I know how to do a scanreg /restore in Win 98SE but I am told that ME has a system restore.

I have someone with a problem and the MS Knowledge base advises a system restore but doesn't say how to do it.


  Djohn 18:10 14 Dec 04

Start/settings/control panel and click on the systems Icon then Performance tab, look for the button at the bottom, "File system" then trouble shooting tab and system restore is at the bottom of the window. click here from google for full instructions with graphics.

  lindyloo4 18:42 14 Dec 04

I use to have ME to get to it start/programs/assessories/system tools/system restore if I remember correctly

  Technotiger 18:42 14 Dec 04

Hi, how old is your friends ME? I ask because "Checkpoints created after September 2001 Do Not Restore Your Computer." was a known bug in ME. There is an easy fix, so if this is part of his/her problem email me and I will give you the details. Cheers.

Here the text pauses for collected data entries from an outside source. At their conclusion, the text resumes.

/-- RETIRE: a head with no burst held becomes ABSENT with its strikes 0, a Sequencer in BIAS or running a detached tail on
it goes DARK with the heat of that tail charged, and its other fields are kept; the reply is OK with a count of 0. A head with a
burst held is answered HEAD_BUSY with its unchanged state, and a head above 23 or an undefined action FIELD_RANGE (R92, R102,
R105, R149, R184). -/
def Obligations.RetireMakesAHeadAbsent : Prop :=
  ∀ (tag b : Byte) (s : State), LinkIdle s → driveOutputs s = s →
    (24 ≤ b.toNat → exec (.retire tag (.fits b)) s = .next (s.sending ⟨0x92, tag, [0x12]⟩ none)) ∧
    (∀ a : Byte, exec (.retire tag (.undefinedAction b a)) s = .next (s.sending ⟨0x92, tag, [0x12]⟩ none)) ∧
    ∀ (h : Fin 24) (r : Head), b.toNat = h.val → r = { s.heads[h] with state := .absent, strikes := 0 } →
    (HoldsBurstOf s h →
      exec (.retire tag (.fits b)) s = .next (s.sending ⟨0x92, tag, [0x26, s.heads[h].state.code, 0]⟩ none)) ∧
    (¬ HoldsBurstOf s h → (∀ d : Chan, (s.chan d).seq.selected ≠ some h) →
      exec (.retire tag (.fits b)) s = .next (State.sending (s.setHead h r) ⟨0x92, tag, [0x00, 0, 0]⟩ none)) ∧
    (∀ (d : Chan) (t : State), ¬ HoldsBurstOf s h → (s.chan d).seq.selected = some h →
      (s.chan d.other).seq.selected ≠ some h →
      t = State.setHead
        { (s.setChan d { s.chan d with seq := (s.chan d).seq.darkAt s.now }) with
          supply := supplyAfter s.supply (s.chan d.other).seq.committed } h r →
      ((s.chan d).seq.laser = .bias → (s.chan d).seq.active = .idle →
        exec (.retire tag (.fits b)) s = .next (t.replying 0x92 tag [0x00, 0, 0])) ∧
      (∀ x : Burst, (s.chan d).seq.laser = .tail → (s.chan d).seq.active = .detached x → x.head = h →
        exec (.retire tag (.fits b)) s =
          .next (State.replying (charge h (heatOf (x.litFor .tail (s.now - (s.chan d).seq.phaseStart)).acc) t) 0x92 tag
            [0x00, 0, 0]))) ∧
    (¬ HoldsBurstOf s h →
      ∃ t : State, exec (.retire tag (.fits b)) s = .next (t.replying 0x92 tag [0x00, 0, 0]) ∧
        { t.heads[h] with bucket := r.bucket, lifetime := r.lifetime, wearNoticed := r.wearNoticed } = r ∧
        HeadDarkened h s t)

/-- PARK: a READY head becomes PARKED, its QUEUED and BARRED bursts are flushed from its channel's queue and counted in the
reply, a running tail of such a burst goes on detached, and a BIAS on the head ends; the head's other fields, its bucket among
them, are as they were, and so are the channel's other bursts and the other channel. A head that is not READY is answered
WRONG_STATE with its unchanged state, and a head above 23 or an undefined action FIELD_RANGE (R22, R69, R93, R102, R103,
R184). -/
def Obligations.ParkFlushesTheWaitingBursts : Prop :=
  ∀ (tag b : Byte) (s : State), LinkIdle s → driveOutputs s = s →
    (24 ≤ b.toNat → exec (.park tag (.fits b)) s = .next (s.sending ⟨0x92, tag, [0x12]⟩ none)) ∧
    (∀ a : Byte, exec (.park tag (.undefinedAction b a)) s = .next (s.sending ⟨0x92, tag, [0x12]⟩ none)) ∧
    ∀ (h : Fin 24) (c : Chan) (x : Channel) (out : Burst → Bool), b.toNat = h.val → c = s.heads[h].channel → x = s.chan c →
      (∀ d, out d = (d.head == h && waitsToBeLit d.state)) →
      (s.heads[h].state ≠ .ready →
        exec (.park tag (.fits b)) s = .next (s.sending ⟨0x92, tag, [0x29, s.heads[h].state.code, 0]⟩ none)) ∧
      (s.heads[h].state = .ready →
        ∃ t : State,
          exec (.park tag (.fits b)) s =
            .next (t.replying 0x92 tag [0x00, 2, BitVec.ofNat 8 (x.queue.countP out)]) ∧
          t.heads[h].state = .parked ∧ (∀ d ∈ (t.chan c).queue, d.head = h → waitsToBeLit d.state = false) ∧
          SameOther c s t ∧ SameTables s t ∧ SameRequests s t ∧
          (tailRuns x → (∀ d ∈ x.queue.tail, d.state = .queued ∧ d.decidedBar = none) →
            (t.chan c).queue = x.queue.filter (fun d => !out d) ∧ SameLines x (t.chan c) ∧
            t.heads = s.heads.set h { s.heads[h] with state := .parked } ∧ t.link = s.link ∧
            ((∃ d ∈ x.queue.head?, out d = true) →
              (t.chan c).gate = (t.chan c).queue.head?.bind (expectedGate x.tracker)) ∧
            ((∀ d ∈ x.queue.head?, out d = false) → (t.chan c).gate = x.gate) ∧
            (x.seq.laser = .bias → x.seq.selected = some h →
              (t.chan c).seq.laser = .dark ∧ (t.chan c).seq.selected = none ∧ (t.chan c).seq.committed = 0 ∧
                t.supply = supplyAfter s.supply (s.chan c.other).seq.committed) ∧
            (x.seq.laser ≠ .bias ∨ x.seq.selected ≠ some h →
              t.supply = s.supply ∧
              (∀ d, x.queue.head? = some d → out d = true → x.seq.laser = .tail → x.seq.active = .front →
                (t.chan c).seq = { x.seq with active := .detached d }) ∧
              (x.seq.laser ≠ .tail ∨ x.seq.active ≠ .front ∨ (∀ d ∈ x.queue.head?, out d = false) →
                (t.chan c).seq = x.seq))))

  Technotiger 18:43 14 Dec 04

ps: lindyloo4 is correct. :-)

  spikeychris 18:48 14 Dec 04
  lindyloo4 19:07 14 Dec 04

It was only a few months ago that I used Me and only had problems with Restore twice. On both occassions I disabled it, restarted and enabled it again. Yes, I lost previous restore points but it was working correctly again.

  Technotiger 19:11 14 Dec 04

Herewith, the beauty of this here Forum :-))

  pj123 19:33 14 Dec 04

Thanks everyone. This is something I have been emailed which looks like it came from Stephen Hawking.

"Roll back the clock with System Restore

Theoretical physicist Stephen Hawking writes that each of us carries a personal measure of time dependent on our speed and position in the universe. When you find that your computer isn't working the way it should, you may also find that your personal measure of time has come to a complete stop, and that your productivity has disappeared into a black hole.

With System Restore, Windows Me gives you the power to pull yourself out. This powerful utility will propel you back to a time when your computer was working without incident.

Take a picture
Instead of wading through documentation or waiting for a support technician to devise a fix, System Restore lets you set your computer back to a time when it was working without incident—for example, before you downloaded that Bop the Clown game from the Web site you didn't know anything about. System Restore makes a snapshot of your computer's configurations, files, settings, and data. It then tightly compresses this snapshot and stores it on your hard disk, creating a restore point that you can revert to in times of computer crisis.

System Restore creates a restore point every 10 hours that your computer is on, and every 24 hours of real time. If your computer has been off for more than 24 hours, System Restore will create a restore point when you start up. You can also create your own point manually.

To set up a manual restore point:

Click the Start button.
Point to Programs, point to Accessories, point to System Tools, and then click System Restore.
Choose Create a restore point, and then click Next.
In the Restore point description box, type a name for your restore point, and then click Next.
Click OK.
Travel through time
Once you have restore points configured, it's easy to revert to them. Don't worry about losing information in recent documents or e-mail messages, as System Restore doesn't alter your personal files. You also have the option of reversing any changes that System Restore makes to your computer.

To restore your computer settings from an earlier time:

Click the Start button.
Point to Programs, point to Accessories, point to System Tools, and then click System Restore.
Choose Restore my computer to an earlier time, and then click Next.
Click a day on the calendar, click the restore point description, and then click Next.
Make sure you have closed all your files and open programs, and then click OK to close the dialog box.
Click Next.
Your system will revert to its previous settings, your time will return to its usual dimensions, and you can go full speed ahead."

Looks pretty good to me so I will give it a try.

Will tick this as resolved.

  pj123 19:36 14 Dec 04

Sorry meant to add.

This is exactly what lindyloo4 has said.

This thread is now locked and can not be replied to.